• [Supplied records]
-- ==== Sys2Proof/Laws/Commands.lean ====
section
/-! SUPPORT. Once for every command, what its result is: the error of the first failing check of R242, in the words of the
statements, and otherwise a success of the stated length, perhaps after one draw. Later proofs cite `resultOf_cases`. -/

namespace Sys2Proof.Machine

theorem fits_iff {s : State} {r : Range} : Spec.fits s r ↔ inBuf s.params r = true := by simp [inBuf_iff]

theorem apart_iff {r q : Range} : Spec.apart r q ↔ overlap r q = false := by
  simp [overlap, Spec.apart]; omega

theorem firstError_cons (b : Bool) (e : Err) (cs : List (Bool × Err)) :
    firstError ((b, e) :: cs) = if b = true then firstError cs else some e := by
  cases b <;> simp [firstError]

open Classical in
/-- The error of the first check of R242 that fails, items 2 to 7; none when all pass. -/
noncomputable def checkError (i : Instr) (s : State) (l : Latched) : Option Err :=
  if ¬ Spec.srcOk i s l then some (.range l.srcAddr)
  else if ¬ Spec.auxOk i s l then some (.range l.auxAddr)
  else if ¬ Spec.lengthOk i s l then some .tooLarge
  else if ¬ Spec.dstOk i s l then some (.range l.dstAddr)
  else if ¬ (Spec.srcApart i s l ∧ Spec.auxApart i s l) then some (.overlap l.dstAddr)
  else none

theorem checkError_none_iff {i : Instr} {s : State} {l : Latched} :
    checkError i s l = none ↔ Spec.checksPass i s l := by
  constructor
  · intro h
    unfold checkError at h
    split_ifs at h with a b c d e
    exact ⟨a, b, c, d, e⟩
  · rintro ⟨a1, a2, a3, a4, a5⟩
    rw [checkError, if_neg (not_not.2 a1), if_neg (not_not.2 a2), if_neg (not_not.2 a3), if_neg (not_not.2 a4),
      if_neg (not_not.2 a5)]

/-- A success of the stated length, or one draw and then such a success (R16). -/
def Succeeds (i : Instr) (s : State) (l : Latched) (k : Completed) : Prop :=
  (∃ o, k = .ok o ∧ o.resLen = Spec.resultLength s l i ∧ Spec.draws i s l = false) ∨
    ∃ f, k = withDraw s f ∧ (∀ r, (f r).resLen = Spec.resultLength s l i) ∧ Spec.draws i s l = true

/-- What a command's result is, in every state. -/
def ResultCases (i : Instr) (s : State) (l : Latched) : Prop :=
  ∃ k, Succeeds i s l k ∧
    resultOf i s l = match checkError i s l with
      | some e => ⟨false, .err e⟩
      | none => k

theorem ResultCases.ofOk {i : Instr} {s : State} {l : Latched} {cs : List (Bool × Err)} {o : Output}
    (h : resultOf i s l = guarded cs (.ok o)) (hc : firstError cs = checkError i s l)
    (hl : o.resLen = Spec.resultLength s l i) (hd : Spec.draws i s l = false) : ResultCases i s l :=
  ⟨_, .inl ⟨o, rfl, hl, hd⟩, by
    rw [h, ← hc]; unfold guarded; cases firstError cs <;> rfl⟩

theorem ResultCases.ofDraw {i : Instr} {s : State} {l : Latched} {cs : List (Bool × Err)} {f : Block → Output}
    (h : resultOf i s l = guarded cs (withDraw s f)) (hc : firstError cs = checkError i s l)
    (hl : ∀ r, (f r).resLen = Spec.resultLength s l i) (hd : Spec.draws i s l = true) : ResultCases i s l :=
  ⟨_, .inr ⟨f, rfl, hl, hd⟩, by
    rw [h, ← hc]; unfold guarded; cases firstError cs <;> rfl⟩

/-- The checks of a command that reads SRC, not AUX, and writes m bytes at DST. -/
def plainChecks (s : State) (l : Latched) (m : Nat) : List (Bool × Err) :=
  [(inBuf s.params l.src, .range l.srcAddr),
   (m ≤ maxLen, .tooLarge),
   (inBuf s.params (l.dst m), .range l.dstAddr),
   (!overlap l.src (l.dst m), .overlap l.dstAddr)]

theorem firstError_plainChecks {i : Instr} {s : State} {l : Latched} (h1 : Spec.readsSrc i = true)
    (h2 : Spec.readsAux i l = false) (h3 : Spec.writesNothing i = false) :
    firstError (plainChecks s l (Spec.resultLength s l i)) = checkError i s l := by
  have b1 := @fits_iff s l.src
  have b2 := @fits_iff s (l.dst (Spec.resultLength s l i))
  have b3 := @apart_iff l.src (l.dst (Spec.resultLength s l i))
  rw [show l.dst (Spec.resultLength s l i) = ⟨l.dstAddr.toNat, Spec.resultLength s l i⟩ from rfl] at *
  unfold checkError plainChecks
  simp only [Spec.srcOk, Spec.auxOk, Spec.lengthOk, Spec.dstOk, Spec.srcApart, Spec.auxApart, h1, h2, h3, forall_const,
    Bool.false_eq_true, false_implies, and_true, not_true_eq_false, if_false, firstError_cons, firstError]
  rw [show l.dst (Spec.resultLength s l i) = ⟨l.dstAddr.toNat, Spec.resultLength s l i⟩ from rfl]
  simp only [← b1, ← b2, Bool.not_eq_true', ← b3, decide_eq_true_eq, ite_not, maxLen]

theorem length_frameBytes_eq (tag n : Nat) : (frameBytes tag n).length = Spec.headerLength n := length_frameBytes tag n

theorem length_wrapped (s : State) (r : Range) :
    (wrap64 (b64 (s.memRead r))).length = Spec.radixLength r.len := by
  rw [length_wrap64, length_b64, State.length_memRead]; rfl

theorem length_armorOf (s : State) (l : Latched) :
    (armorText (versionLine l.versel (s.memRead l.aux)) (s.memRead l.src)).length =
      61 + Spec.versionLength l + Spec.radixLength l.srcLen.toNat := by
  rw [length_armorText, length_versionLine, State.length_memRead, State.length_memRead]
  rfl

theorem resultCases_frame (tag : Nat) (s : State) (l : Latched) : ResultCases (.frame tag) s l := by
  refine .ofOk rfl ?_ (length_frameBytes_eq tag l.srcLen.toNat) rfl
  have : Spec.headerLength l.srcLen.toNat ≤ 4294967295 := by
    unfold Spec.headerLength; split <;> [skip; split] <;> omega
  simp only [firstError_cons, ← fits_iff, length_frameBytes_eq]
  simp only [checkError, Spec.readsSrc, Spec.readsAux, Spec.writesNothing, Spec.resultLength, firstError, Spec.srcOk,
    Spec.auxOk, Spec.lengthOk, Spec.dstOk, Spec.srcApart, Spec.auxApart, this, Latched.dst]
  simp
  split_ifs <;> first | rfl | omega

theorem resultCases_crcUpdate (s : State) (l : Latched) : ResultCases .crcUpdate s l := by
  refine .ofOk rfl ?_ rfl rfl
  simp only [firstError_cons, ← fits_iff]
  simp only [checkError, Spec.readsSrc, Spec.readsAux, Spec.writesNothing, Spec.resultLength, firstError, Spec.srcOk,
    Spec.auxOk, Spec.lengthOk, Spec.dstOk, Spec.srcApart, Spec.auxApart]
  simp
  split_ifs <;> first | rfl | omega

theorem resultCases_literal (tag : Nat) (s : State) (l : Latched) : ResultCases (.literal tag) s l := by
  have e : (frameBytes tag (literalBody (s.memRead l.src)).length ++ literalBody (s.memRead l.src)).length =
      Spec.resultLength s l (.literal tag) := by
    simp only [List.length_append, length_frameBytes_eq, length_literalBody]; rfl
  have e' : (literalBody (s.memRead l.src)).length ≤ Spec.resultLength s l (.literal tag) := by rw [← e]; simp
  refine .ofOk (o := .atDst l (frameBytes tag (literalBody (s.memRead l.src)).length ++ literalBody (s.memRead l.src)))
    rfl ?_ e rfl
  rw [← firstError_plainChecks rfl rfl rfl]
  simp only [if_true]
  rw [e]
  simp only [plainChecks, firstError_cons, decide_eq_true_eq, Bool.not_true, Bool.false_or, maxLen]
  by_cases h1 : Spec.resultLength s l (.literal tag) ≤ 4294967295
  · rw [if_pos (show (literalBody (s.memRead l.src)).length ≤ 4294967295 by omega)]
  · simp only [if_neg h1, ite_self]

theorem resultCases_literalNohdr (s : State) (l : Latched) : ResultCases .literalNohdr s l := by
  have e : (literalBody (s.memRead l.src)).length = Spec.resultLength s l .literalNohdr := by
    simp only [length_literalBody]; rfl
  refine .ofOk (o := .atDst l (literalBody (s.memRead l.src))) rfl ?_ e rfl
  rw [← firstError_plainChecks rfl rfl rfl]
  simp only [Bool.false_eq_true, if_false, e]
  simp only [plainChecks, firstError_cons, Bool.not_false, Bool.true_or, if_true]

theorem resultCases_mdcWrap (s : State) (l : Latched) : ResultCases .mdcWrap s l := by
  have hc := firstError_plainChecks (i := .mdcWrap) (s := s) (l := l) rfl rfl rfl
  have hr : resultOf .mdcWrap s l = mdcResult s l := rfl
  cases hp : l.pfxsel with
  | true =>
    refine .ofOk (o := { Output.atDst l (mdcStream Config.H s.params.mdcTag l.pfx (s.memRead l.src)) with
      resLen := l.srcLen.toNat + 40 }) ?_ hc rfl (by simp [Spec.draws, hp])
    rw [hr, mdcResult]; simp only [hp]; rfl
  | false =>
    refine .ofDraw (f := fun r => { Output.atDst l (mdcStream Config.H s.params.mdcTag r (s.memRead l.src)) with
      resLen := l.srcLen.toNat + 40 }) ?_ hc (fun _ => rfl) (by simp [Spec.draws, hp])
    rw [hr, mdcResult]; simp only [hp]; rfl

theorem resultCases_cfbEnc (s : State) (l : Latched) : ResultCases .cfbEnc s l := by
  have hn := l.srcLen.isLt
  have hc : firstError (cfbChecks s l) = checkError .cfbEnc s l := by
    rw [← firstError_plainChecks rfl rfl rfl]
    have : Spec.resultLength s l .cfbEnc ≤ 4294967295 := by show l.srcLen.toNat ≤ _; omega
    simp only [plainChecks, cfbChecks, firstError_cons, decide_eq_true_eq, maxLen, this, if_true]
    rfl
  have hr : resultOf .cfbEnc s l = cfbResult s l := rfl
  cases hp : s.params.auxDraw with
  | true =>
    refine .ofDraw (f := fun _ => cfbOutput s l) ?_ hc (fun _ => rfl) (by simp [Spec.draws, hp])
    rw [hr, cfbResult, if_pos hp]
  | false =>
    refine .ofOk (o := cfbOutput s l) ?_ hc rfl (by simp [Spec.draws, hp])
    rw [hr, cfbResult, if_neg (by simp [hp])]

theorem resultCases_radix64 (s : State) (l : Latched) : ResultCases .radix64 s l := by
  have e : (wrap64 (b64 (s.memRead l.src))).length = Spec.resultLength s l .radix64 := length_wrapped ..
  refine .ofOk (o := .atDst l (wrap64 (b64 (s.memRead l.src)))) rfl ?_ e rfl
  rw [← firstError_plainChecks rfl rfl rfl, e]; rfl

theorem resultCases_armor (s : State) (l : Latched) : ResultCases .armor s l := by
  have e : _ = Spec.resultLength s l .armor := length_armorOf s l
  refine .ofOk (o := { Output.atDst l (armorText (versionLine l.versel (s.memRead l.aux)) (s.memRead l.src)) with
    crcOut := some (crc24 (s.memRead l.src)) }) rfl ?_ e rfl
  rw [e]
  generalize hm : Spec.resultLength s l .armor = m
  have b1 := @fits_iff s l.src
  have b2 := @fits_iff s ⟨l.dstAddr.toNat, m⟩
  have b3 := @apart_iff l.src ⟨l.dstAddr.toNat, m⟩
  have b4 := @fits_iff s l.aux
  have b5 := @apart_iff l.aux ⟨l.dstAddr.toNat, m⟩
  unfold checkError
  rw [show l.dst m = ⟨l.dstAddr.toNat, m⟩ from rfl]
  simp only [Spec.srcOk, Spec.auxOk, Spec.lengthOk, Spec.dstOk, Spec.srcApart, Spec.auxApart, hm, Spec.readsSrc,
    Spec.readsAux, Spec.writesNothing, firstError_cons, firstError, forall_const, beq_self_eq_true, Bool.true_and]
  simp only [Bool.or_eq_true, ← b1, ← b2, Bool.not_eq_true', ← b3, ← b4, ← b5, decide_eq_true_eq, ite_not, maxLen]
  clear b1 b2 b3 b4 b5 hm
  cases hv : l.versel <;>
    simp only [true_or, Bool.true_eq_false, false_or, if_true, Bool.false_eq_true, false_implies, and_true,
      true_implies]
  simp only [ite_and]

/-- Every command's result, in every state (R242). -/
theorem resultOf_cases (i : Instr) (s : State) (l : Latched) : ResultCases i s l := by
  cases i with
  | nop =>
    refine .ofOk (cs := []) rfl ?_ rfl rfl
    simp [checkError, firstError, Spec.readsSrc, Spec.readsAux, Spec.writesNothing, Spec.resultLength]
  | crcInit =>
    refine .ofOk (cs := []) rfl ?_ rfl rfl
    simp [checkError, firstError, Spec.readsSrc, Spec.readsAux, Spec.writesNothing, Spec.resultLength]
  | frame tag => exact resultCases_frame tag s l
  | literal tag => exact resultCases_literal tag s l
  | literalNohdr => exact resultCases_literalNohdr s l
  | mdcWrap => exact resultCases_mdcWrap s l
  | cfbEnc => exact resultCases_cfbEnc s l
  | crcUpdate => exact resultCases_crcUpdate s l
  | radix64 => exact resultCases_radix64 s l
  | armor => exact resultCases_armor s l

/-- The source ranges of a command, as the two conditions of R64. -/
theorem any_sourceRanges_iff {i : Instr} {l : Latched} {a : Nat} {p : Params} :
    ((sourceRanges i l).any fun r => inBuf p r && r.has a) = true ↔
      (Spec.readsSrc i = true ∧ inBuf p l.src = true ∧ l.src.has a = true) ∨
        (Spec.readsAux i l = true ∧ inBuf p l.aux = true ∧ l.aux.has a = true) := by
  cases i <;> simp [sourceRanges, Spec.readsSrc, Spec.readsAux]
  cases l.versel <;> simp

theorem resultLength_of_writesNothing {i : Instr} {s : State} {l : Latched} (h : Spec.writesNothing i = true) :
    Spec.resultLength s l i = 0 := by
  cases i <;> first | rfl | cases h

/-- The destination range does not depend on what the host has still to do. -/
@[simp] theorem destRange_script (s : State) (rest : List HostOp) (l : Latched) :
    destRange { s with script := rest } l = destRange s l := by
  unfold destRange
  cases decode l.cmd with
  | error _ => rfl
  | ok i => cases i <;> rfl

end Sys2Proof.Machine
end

• [What you should do]
When you reach the line holding "refine .ofDraw (f := fun _" in the records above, begin reproducing exactly, stop after the line holding "rw [hr, cfbResult, if_neg (by simp [hp])]", and output nothing else.

• [Exercise answer]
    refine .ofDraw (f := fun _ => cfbOutput s l) ?_ hc (fun _ => rfl) (by simp [Spec.draws, hp])
    rw [hr, cfbResult, if_pos hp]
  | false =>
    refine .ofOk (o := cfbOutput s l) ?_ hc rfl (by simp [Spec.draws, hp])
    rw [hr, cfbResult, if_neg (by simp [hp])]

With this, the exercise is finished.